The model that assumes linear wind distribution is very close to the true values of wind efficiency, but slightly underestimates the effect as the wind cycle isn't a flat linear distribution - every ten seconds out of 32, wind is moving smoothly between two random points, which means wind spends more time closer to the average than a purely linear distribution would model.
The following formula will fully model wind overdrive efficiency over the wind periodic cycle, however this is about the point that desmos starts sobbing uncontrollably and asking what it ever did to deserve this, as it fails to render and only comes back to render the other functions after about a minute of busy processing that appears to involve webworkers in ways that I can't be bothered tracing:
y=1+\frac{\left(\int_{l}^{2.5}\sqrt{\frac{\left(p\cdot x\right)}{35\cdot16n}}dp\right)\cdot\frac{22}{32}+\left(\int_{l}^{2.5}\left(\frac{\int_{l}^{2.5}\left(\frac{\int_{s}^{f}\left(\sqrt{\frac{\left(p\cdot x\right)}{35\cdot16n}}\right)dp}{f-s}\right)df}{2.5-l}\right)ds\right)\cdot\frac{10}{32}}{2.5-l}
Not to be defeated, you can always throw numpy+scipy at the problem to get an idea of how much the divergence is:
import numpy as np
from scipy.integrate import quad
def linear_model(n,l,x):
return 1 + quad(lambda p:np.sqrt(p*x/(35*16*n)), l, 2.5)[0] / (2.5 - l)
def full_model(n,l,x):
return 1 + (
quad(
lambda p: np.sqrt(p*x/(35*16*n)),
l,
2.5
)[0] * 22/32
+
quad(
lambda s:
quad(
lambda f:
quad(
lambda p: np.sqrt(p*x/(35*16*n)),
s,
f
)[0] / (f - s) if f != s else 0,
l,
2.5
)[0] / (2.5 - l),
l,
2.5
)[0] * 10/32
) / (2.5 - l)
...and get an idea of how much this diverges by:
>>> [full_model(2,0.02,x) - linear_model(2,0.02,x) for x in range(0,10)]
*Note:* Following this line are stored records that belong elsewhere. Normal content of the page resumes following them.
-- ==== Sys2Proof/Machine/RingOps.lean ====
section
/-!
DEFINITION. The shared operations on rings: sizes, state, ending and abandoning a command, halting, completion entries
and signalling (R389, R400 to R406).
-/

namespace Sys2Proof.Machine

/-! ## Status codes (R406) -/

abbrev csOK : Nat := 0
abbrev csINVALID : Nat := 1
abbrev csQUOTA : Nat := 2
abbrev csSTALE : Nat := 3
abbrev csSPOOF : Nat := 4
abbrev csTIMEOUT : Nat := 5
abbrev csPOISON : Nat := 6
abbrev csSPACE : Nat := 7
abbrev csABSENT : Nat := 8
abbrev csABORTED : Nat := 9
abbrev csDENIED : Nat := 10
abbrev csBUSY : Nat := 11

/-- Ring states of R403. -/
abbrev rsDISABLED : Nat := 0
abbrev rsRUNNING : Nat := 1
abbrev rsHALTED : Nat := 2

def State.ringState (s : State) (r : Nat) : Nat := s.rd F.HIF_RING_ST.STATE r
def State.sqSize (s : State) (r : Nat) : Nat := 2 ^ s.rd F.HIF_RING_CFG.SQ_LOG r
def State.cqSize (s : State) (r : Nat) : Nat := 2 ^ s.rd F.HIF_RING_CFG.CQ_LOG r
def State.sqBase (s : State) (r : Nat) : Nat := s.rd F.HIF_RING_SQ.BASE r * 2 ^ 10
def State.cqBase (s : State) (r : Nat) : Nat := s.rd F.HIF_RING_CQ.BASE r * 2 ^ 9
def State.ringSlice (s : State) (r : Nat) : Nat := s.rd F.HIF_RING_CFG.SLICE r
def State.ringPort (s : State) (r : Nat) : Nat := s.rd F.HIF_RING_CFG.PORT r

/-- A ring takes a state; HIF_RING_HALTED and the HALTED count follow (R416). -/
def State.ringGo (s : State) (r st : Nat) : State :=
  let was := s.ringState r == rsHALTED
  let is := st == rsHALTED
  let s := s.wr F.HIF_RING_ST.STATE r st
  let s := s.putBit F.HIF_RING_HALTED.MAP (r / 64) (r % 64) is
  if was == is then s
  else s.wr F.HIF_RING_STATUS.HALTED 0 (if is then s.rd F.HIF_RING_STATUS.HALTED + 1 else s.rd F.HIF_RING_STATUS.HALTED - 1)

/-! ## The command in execution -/

/-- The descriptor of the ring's command, empty where it has none. -/
def State.desc (s : State) (r : Nat) : List (BitVec 8) :=
  match (s.ring r).cur with
  | some c => c.desc
  | none => []

/-- The ring's command ends with a status and results; its completion is then due (R400, R413).  With HALT_ON_ERR and a
status other than OK the ring will halt with cause 0x3 (R404). -/
def State.finish (s : State) (r status : Nat) (r0 : Nat := 0) (r1 : Nat := 0) (r2 : Nat := 0) : State :=
  let x := s.ring r
  match x.cur with
  | none => s
  | some c =>
    let halt := if status ≠ 0 && (byteAt c.desc 1).testBit 2 then some 3 else c.halt
    s.setRing r { x with cur := some { c with done := some (status, r0, r1, r2), halt := halt }, buf := [] }

/-- The ring's command is held by a unit and has not ended. -/
def State.start (s : State) (r : Nat) : State :=
  let x := s.ring r
  match x.cur with
  | none => s
  | some c => s.setRing r { x with cur := some { c with started := true } }

/-- Is the ring's current command, not yet ended, one of opcode `op`?  (For commands that reach their unit once.) -/
def State.hasCmd (s : State) (r op : Nat) : Bool :=
  s.ringLive && r < 8192 &&
  match (s.ring r).cur with
  | some c => byteAt c.desc 0 == op && c.done.isNone && !c.started
  | none => false

/-! ## Abandoning what a unit holds (R311, R320, R322) -/

/-- STP_STATUS.BUSY follows the running jobs. -/
def State.stpBusy (s : State) : State :=
  s.wr F.STP_STATUS.BUSY 0 (s.stp.running.foldl (fun b j => setBit b (j.engine.getD 16)) 0 % 2 ^ 16)

/-- OVER_QUOTA clears once USED falls below SHARE, and HIF_SLICE_STATUS mirrors it (R312, R425). -/
def State.shareSettle (s : State) (sl : Nat) : State :=
  if s.is F.STP_SLICE_SHARE.OVER_QUOTA sl && s.rd F.STP_SLICE_SHARE.USED sl < s.rd F.STP_SLICE_SHARE.SHARE sl then
    (s.wr F.STP_SLICE_SHARE.OVER_QUOTA sl 0).wr F.HIF_SLICE_STATUS.OVER_STP sl 0
  else s

/-- An engine is free of its job again. -/
def State.engineFree (s : State) (j : StpJob) : State :=
  match j.engine with
  | none => s
  | some e =>
    let s := { s with stp := { s.stp with running := s.stp.running.filter (fun k => k.ring ≠ j.ring) } }
    let s := ((s.wr F.STP_ENG_STATUS.STATE e 0).wr F.STP_ENG_STATUS.SLICE e 0).wr F.STP_ENG_STATUS.RING e 0
    ((s.wr F.STP_SLICE_SHARE.USED j.slice (s.rd F.STP_SLICE_SHARE.USED j.slice - 1)).stpBusy).shareSettle j.slice

/-- A ring's stipple job and Ethernet frames vanish; no END frame is sent (R322). -/
def State.abandonUnits (s : State) (r : Nat) : State :=
  let s := s.when (s.stp.waiting.any (fun j => j.ring == r)) (·.inc F.STP_CNT0.JOBS_FAILED)
  let s := { s with stp := { s.stp with waiting := s.stp.waiting.filter (fun j => j.ring ≠ r) } }
  let s := match s.stp.running.find? (fun j => j.ring == r) with
    | some j => ((s.engineFree j).inc F.STP_CNT0.JOBS_FAILED).when (j.engine.isSome)
        (·.raise F.STP_ENG_STATUS.EVT_FAIL (j.engine.getD 0))
    | none => s
  let s := { s with eth := { s.eth with
    ready := Tbl.mapVals s.eth.ready (fun _ l => l.filter (fun f => f.ring ≠ r || f.kind == EthKind.ended)) } }
  let drop (x : PciePort) : PciePort := { x with
    dma := x.dma.filter (fun d => d.owner ≠ r), xlatReqs := x.xlatReqs.filter (fun d => d.owner ≠ r) }
  { s with hif := { s.hif with p0 := drop s.hif.p0, p1 := drop s.hif.p1 } }

/-! ## Halting (R404) -/

/-- SQ_CI after a halt: the slot after the halting command, or the first slot not executed where none is. -/
def State.haltCi (s : State) (r : Nat) : Nat :=
  let x := s.ring r
  match x.cur with
  | some c => (c.slot + 1) % s.sqSize r
  | none => match x.prefetch with
    | p :: _ => p.slot
    | [] => s.rd F.HIF_RING_IDX.SQ_CI r

/-- A ring halts (R404): the command in execution is abandoned with a status, prefetched descriptors are discarded,
SQ_CI goes to the slot after it.  For cause 0x2 the completion is held for RESUME (R405); otherwise it is due, with
HALTED = 1. -/
def State.halt (s : State) (r cause status : Nat) : State :=
  if s.ringState r ≠ rsRUNNING then s else
  let x := s.ring r
  let ci := s.haltCi r
  let s := s.abandonUnits r
  let user := match x.cur with
    | some c => dget c.desc 4 4
    | none => 0
  let slot := (ci + s.sqSize r - 1) % s.sqSize r
  let cur := match x.cur with
    | some c => if cause = 2 then none
        else some { c with done := some (match c.done with
          | some d => d
          | none => (status, 0, 0, 0)), halt := some cause }
    | none => none
  let held := if cause = 2 && x.cur.isSome then some (slot, user) else none
  let s := s.setRing r { x with prefetch := [], cur := cur, held := held, buf := [] }
  let s := s.wr F.HIF_RING_IDX.SQ_CI r ci
  let s := ((s.wr F.HIF_RING_ST.HALT_STATUS r status).wr F.HIF_RING_ST.HALT_CAUSE r cause).wr F.HIF_RING_ST.HALT_SLOT r slot
  (s.ringGo r rsHALTED).raise F.HIF_RING_STATUS.EVT_HALT

/-- A command ends and halts its ring at once (R378, R381, R382): the status is that of its completion. -/
def State.failHalt (s : State) (r cause status : Nat) : State := s.halt r cause status

/-- Every RUNNING ring, by number. -/
def State.runningRings (s : State) : List Nat :=
  (s.regs.filterMap (fun e => if e.1.reg == Reg.HIF_RING_ST && e.1.lo == 0 && e.2 == rsRUNNING then some e.1.idx else none))

/-- Every RUNNING ring bound to port `p` halts with cause 0x2 (R383, R384). -/
def State.haltPort (s : State) (p : Nat) : State :=
  s.runningRings.foldl (fun s r => if s.ringPort r = p then s.halt r 2 csABORTED else s) s

/-! ## Signalling (R402) -/

/-- The ring signals its vector: the pending count clears. -/
def State.ringSignal (s : State) (r : Nat) : State :=
  (s.setRing r { s.ring r with pend := 0 }).msix (s.ringPort r) (s.rd F.HIF_RING_IRQ.VECTOR r)

/-- Does a ring with a pending completion signal now (the time threshold apart)? -/
def State.signalDue (s : State) (r : Nat) (irq halted : Bool) : Bool :=
  let n := s.rd F.HIF_RING_IRQ.MOD_COUNT r
  let pend := (s.ring r).pend
  s.is F.HIF_RING_IRQ.IRQ_EN r && pend ≠ 0 &&
    (irq || (n ≠ 0 && n ≤ pend) || (n = 0 && s.rd F.HIF_RING_IRQ.MOD_TIME r = 0) || halted)

/-- Bytes of a completion entry (R400). -/
def cplBytes (slot status : Nat) (phase halted : Bool) (user r0 r1 r2 : Nat) : List (BitVec 8) :=
  natLE 2 slot ++ natLE 1 status ++ natLE 1 (b2n phase + 2 * b2n halted) ++ natLE 4 user ++ natLE 8 r0 ++ natLE 8 r1 ++
    natLE 8 r2

/-- Has the completion ring room (R389)? -/
def State.cqRoom (s : State) (r : Nat) : Bool :=
  (s.rd F.HIF_RING_IDX.CQ_PI r + 1) % s.cqSize r ≠ s.rd F.HIF_RING_IDX.CQ_CI r

end Sys2Proof.Machine
end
[0.0, 0.0002224839773998788, 0.0003146398586824084, 0.00038535355328073173, 0.00044496795545656553, 0.0004974892981144396, 0.0005449722214081465, 0.0005886372758061587, 0.0006292797174807241, 0.0006674519332559026]
>>> [full_model(2,0.02,x) - linear_model(2,0.02,x) for x in range(10,20)]
[0.0007035561125969814, 0.0007378958760879684, 0.000770707106698687, 0.0008021773897883833, 0.0008324588188410864, 0.0008616767406925963, 0.0008899359110712268, 0.0009173249403600092, 0.0009439195763258912, 0.0009697851756813591]
ie. Not that much. You really are fine to just use the linear model for your calculations for all practical cases.